### Input ###
-- ==== Sys2Proof/Laws/OnlyFences.lean ====
section
/-! SUPPORT. What each operation of Machine/Fences.lean may touch: one lemma per operation, in the form of Laws/Only.lean. -/

namespace Sys2Proof.Machine

set_option linter.unusedTactic false
set_option linter.unreachableTactic false
set_option linter.unusedVariables false

theorem countSpares_only (s : State) :
    Only 8 s (countSpares s) := by
  unfold countSpares
  repeat' (first
    | with_reducible intro _
    | with_reducible apply Only.refl
    | with_reducible assumption
    | with_reducible apply Only.step (State.setReg_only ..)
    | decide
    | fail_if_no_progress extract_lets
    | dsimp +zetaDelta only [id])

theorem takeSpare_only (a0 : Nat) (s : State) :
    Only 72 s (takeSpare a0 s) := by
  unfold takeSpare
  repeat' (first
    | with_reducible intro _
    | with_reducible apply Only.refl
    | with_reducible assumption
    | with_reducible apply Only.step (countSpares_only ..)
    | decide
    | with_reducible apply Only.upd_plat
    | dsimp +zetaDelta only [id])

theorem retirePhysical_only (a0 : Nat) (s : State) :
    Only 8 s (retirePhysical a0 s) := by
  unfold retirePhysical
  repeat' (first
    | with_reducible intro _
    | with_reducible apply Only.refl
    | with_reducible assumption
    | with_reducible apply Only.step (State.setReg_only ..)
    | decide
    | dsimp +zetaDelta only [id])

theorem sendFail_only (s : State) :
    Only 67108866 s (sendFail s) := by
  unfold sendFail
  repeat' (first
    | with_reducible intro _
    | with_reducible apply Only.refl
    | with_reducible assumption
    | with_reducible apply Only.step (State.emit_only ..)
    | decide
    | split
    | with_reducible apply Only.upd_twin
    | dsimp +zetaDelta only [id])

theorem coreLost_only (a0 : Nat) (s : State) :
    Only 73430538 s (coreLost a0 s) := by
  unfold coreLost
  repeat' (first
    | with_reducible intro _
    | with_reducible apply Only.refl
    | with_reducible assumption
    | with_reducible apply Only.step (State.raise_only ..)
    | with_reducible apply Only.after (State.each_only ..)
    | with_reducible apply Only.step (choose_only ..)
    | with_reducible apply Only.step (suspend_only ..)
    | with_reducible apply Only.step (sendFail_only ..)
    | with_reducible apply each_only
    | decide
    | fail_if_no_progress extract_lets
    | split
    | dsimp +zetaDelta only [id])

theorem fenceCore_only (a0 : Nat) (s : State) :
    Only 73430538 s (fenceCore a0 s) := by
  unfold fenceCore
  repeat' (first
    | with_reducible intro _
    | with_reducible apply Only.refl
    | with_reducible assumption
    | with_reducible apply Only.step (State.modCore_only ..)
    | with_reducible apply Only.step (State.setReg_only ..)
    | with_reducible apply Only.step (retirePhysical_only ..)
    | with_reducible apply Only.step (coreLost_only ..)
    | decide
    | fail_if_no_progress extract_lets
    | split
    | dsimp +zetaDelta only [id])

theorem fenceSigc_only (a0 : Nat) (s : State) :
    Only 4194314 s (fenceSigc a0 s) := by
  unfold fenceSigc
  repeat' (first
    | with_reducible intro _
    | with_reducible apply Only.refl
    | with_reducible assumption
    | with_reducible apply Only.step (State.setReg_only ..)
    | with_reducible apply Only.step (State.raise_only ..)
    | decide
    | fail_if_no_progress extract_lets
    | split
    | dsimp +zetaDelta only [id])

theorem noteWindow_only (a0 : Nat) (a1 : Nat) (s : State) :
    Only 131072 s (noteWindow a0 a1 s) := by
  unfold noteWindow
  repeat' (first
    | with_reducible intro _
    | with_reducible apply Only.refl
    | with_reducible assumption
    | decide
    | fail_if_no_progress extract_lets
    | split
    | with_reducible apply Only.upd_radio
    | dsimp +zetaDelta only [id])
###
_Task_
The lines to extract from the data above begin with the line containing "Only 131072 s (noteWindow a0 a1 s) := by" and end with the line containing "with_reducible apply Only.upd_radio". Extract them exactly, including both.

_Result of the task_
    Only 131072 s (noteWindow a0 a1 s) := by
  unfold noteWindow
  repeat' (first
    | with_reducible intro _
    | with_reducible apply Only.refl
    | with_reducible assumption
    | decide
    | fail_if_no_progress extract_lets
    | split
    | with_reducible apply Only.upd_radio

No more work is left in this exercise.